Segment Open

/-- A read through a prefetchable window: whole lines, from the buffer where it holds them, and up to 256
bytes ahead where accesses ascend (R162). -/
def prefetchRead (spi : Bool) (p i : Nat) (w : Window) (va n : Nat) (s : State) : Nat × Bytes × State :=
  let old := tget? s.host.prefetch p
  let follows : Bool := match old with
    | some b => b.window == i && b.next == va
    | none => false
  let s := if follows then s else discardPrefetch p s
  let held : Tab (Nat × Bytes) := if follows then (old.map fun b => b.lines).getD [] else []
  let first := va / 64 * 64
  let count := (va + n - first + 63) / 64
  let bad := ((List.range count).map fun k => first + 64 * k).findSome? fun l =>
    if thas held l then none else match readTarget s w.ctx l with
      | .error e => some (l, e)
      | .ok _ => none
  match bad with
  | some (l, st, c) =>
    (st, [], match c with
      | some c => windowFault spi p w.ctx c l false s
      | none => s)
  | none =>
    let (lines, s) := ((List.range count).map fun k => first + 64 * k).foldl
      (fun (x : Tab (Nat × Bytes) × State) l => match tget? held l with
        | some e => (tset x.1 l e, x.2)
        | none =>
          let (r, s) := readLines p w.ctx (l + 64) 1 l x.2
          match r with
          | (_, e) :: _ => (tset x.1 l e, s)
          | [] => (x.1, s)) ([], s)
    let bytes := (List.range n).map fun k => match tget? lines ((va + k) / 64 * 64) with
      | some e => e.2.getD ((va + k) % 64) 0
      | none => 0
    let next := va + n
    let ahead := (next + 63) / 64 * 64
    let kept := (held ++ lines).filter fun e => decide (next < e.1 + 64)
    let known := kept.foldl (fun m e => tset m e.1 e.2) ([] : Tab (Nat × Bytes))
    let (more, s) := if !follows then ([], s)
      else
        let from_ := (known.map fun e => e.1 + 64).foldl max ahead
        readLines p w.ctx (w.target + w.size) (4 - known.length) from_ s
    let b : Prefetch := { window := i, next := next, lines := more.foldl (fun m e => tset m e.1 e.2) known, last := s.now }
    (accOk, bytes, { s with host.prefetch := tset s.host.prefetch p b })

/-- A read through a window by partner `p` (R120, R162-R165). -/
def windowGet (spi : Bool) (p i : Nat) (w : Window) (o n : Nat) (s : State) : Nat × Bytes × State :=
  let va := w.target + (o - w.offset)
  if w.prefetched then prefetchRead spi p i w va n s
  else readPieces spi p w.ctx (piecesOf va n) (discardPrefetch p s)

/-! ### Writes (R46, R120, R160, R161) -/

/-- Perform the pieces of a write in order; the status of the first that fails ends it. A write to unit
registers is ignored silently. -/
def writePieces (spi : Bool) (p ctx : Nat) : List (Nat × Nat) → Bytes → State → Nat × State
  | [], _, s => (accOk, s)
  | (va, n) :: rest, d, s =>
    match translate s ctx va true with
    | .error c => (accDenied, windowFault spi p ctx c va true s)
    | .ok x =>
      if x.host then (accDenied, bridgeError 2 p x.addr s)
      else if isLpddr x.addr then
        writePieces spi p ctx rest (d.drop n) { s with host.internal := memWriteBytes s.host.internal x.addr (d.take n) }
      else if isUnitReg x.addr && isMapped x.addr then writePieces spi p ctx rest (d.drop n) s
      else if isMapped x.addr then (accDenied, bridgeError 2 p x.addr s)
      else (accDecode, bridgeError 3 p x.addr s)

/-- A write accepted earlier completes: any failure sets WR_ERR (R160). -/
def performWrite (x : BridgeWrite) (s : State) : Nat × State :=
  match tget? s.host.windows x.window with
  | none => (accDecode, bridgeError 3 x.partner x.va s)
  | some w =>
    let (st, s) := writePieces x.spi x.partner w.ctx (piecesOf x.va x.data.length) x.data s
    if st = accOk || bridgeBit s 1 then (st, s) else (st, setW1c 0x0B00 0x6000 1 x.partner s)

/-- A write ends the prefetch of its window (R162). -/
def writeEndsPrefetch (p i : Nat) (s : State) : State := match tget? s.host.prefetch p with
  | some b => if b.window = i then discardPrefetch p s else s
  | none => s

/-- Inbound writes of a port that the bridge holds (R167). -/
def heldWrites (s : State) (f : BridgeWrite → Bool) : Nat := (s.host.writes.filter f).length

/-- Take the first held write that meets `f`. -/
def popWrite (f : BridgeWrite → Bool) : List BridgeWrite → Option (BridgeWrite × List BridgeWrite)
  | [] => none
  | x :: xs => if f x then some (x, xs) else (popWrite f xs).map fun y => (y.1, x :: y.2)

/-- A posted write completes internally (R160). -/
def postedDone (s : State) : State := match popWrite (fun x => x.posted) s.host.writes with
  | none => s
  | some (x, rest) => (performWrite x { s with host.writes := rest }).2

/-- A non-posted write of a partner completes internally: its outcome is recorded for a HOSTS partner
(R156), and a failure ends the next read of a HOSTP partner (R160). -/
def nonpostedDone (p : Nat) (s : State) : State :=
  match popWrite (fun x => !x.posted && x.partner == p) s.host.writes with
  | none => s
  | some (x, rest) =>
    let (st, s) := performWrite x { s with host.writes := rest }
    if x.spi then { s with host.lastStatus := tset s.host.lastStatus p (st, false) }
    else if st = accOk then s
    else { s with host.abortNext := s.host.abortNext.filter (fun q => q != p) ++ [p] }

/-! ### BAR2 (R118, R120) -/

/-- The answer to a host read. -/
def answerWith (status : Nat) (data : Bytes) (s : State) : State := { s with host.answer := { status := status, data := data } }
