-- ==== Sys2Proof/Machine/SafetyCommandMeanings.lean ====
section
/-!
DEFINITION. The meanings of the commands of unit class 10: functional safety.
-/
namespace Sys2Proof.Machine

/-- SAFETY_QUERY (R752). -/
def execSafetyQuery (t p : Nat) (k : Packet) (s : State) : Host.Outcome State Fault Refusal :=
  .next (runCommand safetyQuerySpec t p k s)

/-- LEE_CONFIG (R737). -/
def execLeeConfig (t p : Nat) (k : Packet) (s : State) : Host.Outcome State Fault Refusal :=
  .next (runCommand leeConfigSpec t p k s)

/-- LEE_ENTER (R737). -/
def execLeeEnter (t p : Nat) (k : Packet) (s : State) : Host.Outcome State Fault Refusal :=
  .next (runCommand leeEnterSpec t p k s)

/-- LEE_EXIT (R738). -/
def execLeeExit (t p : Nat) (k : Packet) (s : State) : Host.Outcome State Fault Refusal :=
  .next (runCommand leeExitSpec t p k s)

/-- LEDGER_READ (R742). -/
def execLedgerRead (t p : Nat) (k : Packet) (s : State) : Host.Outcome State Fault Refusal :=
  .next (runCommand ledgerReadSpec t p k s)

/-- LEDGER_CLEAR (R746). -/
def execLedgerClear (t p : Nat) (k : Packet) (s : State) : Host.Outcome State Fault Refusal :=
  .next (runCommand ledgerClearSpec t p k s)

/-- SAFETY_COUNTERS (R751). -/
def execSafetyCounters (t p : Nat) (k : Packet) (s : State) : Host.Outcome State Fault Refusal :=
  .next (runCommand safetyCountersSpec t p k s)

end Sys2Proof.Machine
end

Segment Closed

Output an exact copy of the listing.

/-- A read through a prefetchable window: whole lines, from the buffer where it holds them, and up to 256
bytes ahead where accesses ascend (R162). -/
def prefetchRead (spi : Bool) (p i : Nat) (w : Window) (va n : Nat) (s : State) : Nat × Bytes × State :=
  let old := tget? s.host.prefetch p
  let follows : Bool := match old with
    | some b => b.window == i && b.next == va
    | none => false
  let s := if follows then s else discardPrefetch p s
  let held : Tab (Nat × Bytes) := if follows then (old.map fun b => b.lines).getD [] else []
  let first := va / 64 * 64
  let count := (va + n - first + 63) / 64
  let bad := ((List.range count).map fun k => first + 64 * k).findSome? fun l =>
    if thas held l then none else match readTarget s w.ctx l with
      | .error e => some (l, e)
      | .ok _ => none
  match bad with
  | some (l, st, c) =>
    (st, [], match c with
      | some c => windowFault spi p w.ctx c l false s
      | none => s)
  | none =>
    let (lines, s) := ((List.range count).map fun k => first + 64 * k).foldl
      (fun (x : Tab (Nat × Bytes) × State) l => match tget? held l with
        | some e => (tset x.1 l e, x.2)
        | none =>
          let (r, s) := readLines p w.ctx (l + 64) 1 l x.2
          match r with
          | (_, e) :: _ => (tset x.1 l e, s)
          | [] => (x.1, s)) ([], s)
    let bytes := (List.range n).map fun k => match tget? lines ((va + k) / 64 * 64) with
      | some e => e.2.getD ((va + k) % 64) 0
      | none => 0
    let next := va + n
    let ahead := (next + 63) / 64 * 64
    let kept := (held ++ lines).filter fun e => decide (next < e.1 + 64)
    let known := kept.foldl (fun m e => tset m e.1 e.2) ([] : Tab (Nat × Bytes))
    let (more, s) := if !follows then ([], s)
      else
        let from_ := (known.map fun e => e.1 + 64).foldl max ahead
        readLines p w.ctx (w.target + w.size) (4 - known.length) from_ s
    let b : Prefetch := { window := i, next := next, lines := more.foldl (fun m e => tset m e.1 e.2) known, last := s.now }
    (accOk, bytes, { s with host.prefetch := tset s.host.prefetch p b })

/-- A read through a window by partner `p` (R120, R162-R165). -/
def windowGet (spi : Bool) (p i : Nat) (w : Window) (o n : Nat) (s : State) : Nat × Bytes × State :=
  let va := w.target + (o - w.offset)
  if w.prefetched then prefetchRead spi p i w va n s
  else readPieces spi p w.ctx (piecesOf va n) (discardPrefetch p s)

/-! ### Writes (R46, R120, R160, R161) -/

/-- Perform the pieces of a write in order; the status of the first that fails ends it. A write to unit
registers is ignored silently. -/
def writePieces (spi : Bool) (p ctx : Nat) : List (Nat × Nat) → Bytes → State → Nat × State
  | [], _, s => (accOk, s)
  | (va, n) :: rest, d, s =>
    match translate s ctx va true with
    | .error c => (accDenied, windowFault spi p ctx c va true s)
    | .ok x =>
      if x.host then (accDenied, bridgeError 2 p x.addr s)
      else if isLpddr x.addr then
        writePieces spi p ctx rest (d.drop n) { s with host.internal := memWriteBytes s.host.internal x.addr (d.take n) }
      else if isUnitReg x.addr && isMapped x.addr then writePieces spi p ctx rest (d.drop n) s
      else if isMapped x.addr then (accDenied, bridgeError 2 p x.addr s)
      else (accDecode, bridgeError 3 p x.addr s)

/-- A write accepted earlier completes: any failure sets WR_ERR (R160). -/
def performWrite (x : BridgeWrite) (s : State) : Nat × State :=
  match tget? s.host.windows x.window with
  | none => (accDecode, bridgeError 3 x.partner x.va s)
  | some w =>
    let (st, s) := writePieces x.spi x.partner w.ctx (piecesOf x.va x.data.length) x.data s
    if st = accOk || bridgeBit s 1 then (st, s) else (st, setW1c 0x0B00 0x6000 1 x.partner s)

/-- A write ends the prefetch of its window (R162). -/
def writeEndsPrefetch (p i : Nat) (s : State) : State := match tget? s.host.prefetch p with
  | some b => if b.window = i then discardPrefetch p s else s
  | none => s

/-- Inbound writes of a port that the bridge holds (R167). -/
def heldWrites (s : State) (f : BridgeWrite → Bool) : Nat := (s.host.writes.filter f).length

/-- Take the first held write that meets `f`. -/
def popWrite (f : BridgeWrite → Bool) : List BridgeWrite → Option (BridgeWrite × List BridgeWrite)
  | [] => none
  | x :: xs => if f x then some (x, xs) else (popWrite f xs).map fun y => (y.1, x :: y.2)

/-- A posted write completes internally (R160). -/
def postedDone (s : State) : State := match popWrite (fun x => x.posted) s.host.writes with
  | none => s
  | some (x, rest) => (performWrite x { s with host.writes := rest }).2

/-- A non-posted write of a partner completes internally: its outcome is recorded for a HOSTS partner
(R156), and a failure ends the next read of a HOSTP partner (R160). -/
def nonpostedDone (p : Nat) (s : State) : State :=
  match popWrite (fun x => !x.posted && x.partner == p) s.host.writes with
  | none => s
  | some (x, rest) =>
    let (st, s) := performWrite x { s with host.writes := rest }
    if x.spi then { s with host.lastStatus := tset s.host.lastStatus p (st, false) }
    else if st = accOk then s
    else { s with host.abortNext := s.host.abortNext.filter (fun q => q != p) ++ [p] }

/-! ### BAR2 (R118, R120) -/

/-- The answer to a host read. -/
def answerWith (status : Nat) (data : Bytes) (s : State) : State := { s with host.answer := { status := status, data := data } }
-- ==== Sys2Proof/Machine/SafetyCommandMeanings.lean ====
section
/-!
DEFINITION. The meanings of the commands of unit class 10: functional safety.
-/
namespace Sys2Proof.Machine

/-- SAFETY_QUERY (R752). -/
def execSafetyQuery (t p : Nat) (k : Packet) (s : State) : Host.Outcome State Fault Refusal :=
  .next (runCommand safetyQuerySpec t p k s)

/-- LEE_CONFIG (R737). -/
def execLeeConfig (t p : Nat) (k : Packet) (s : State) : Host.Outcome State Fault Refusal :=
  .next (runCommand leeConfigSpec t p k s)

/-- LEE_ENTER (R737). -/
def execLeeEnter (t p : Nat) (k : Packet) (s : State) : Host.Outcome State Fault Refusal :=
  .next (runCommand leeEnterSpec t p k s)

/-- LEE_EXIT (R738). -/
def execLeeExit (t p : Nat) (k : Packet) (s : State) : Host.Outcome State Fault Refusal :=
  .next (runCommand leeExitSpec t p k s)

/-- LEDGER_READ (R742). -/
def execLedgerRead (t p : Nat) (k : Packet) (s : State) : Host.Outcome State Fault Refusal :=
  .next (runCommand ledgerReadSpec t p k s)

/-- LEDGER_CLEAR (R746). -/
def execLedgerClear (t p : Nat) (k : Packet) (s : State) : Host.Outcome State Fault Refusal :=
  .next (runCommand ledgerClearSpec t p k s)

/-- SAFETY_COUNTERS (R751). -/
def execSafetyCounters (t p : Nat) (k : Packet) (s : State) : Host.Outcome State Fault Refusal :=
  .next (runCommand safetyCountersSpec t p k s)

end Sys2Proof.Machine
end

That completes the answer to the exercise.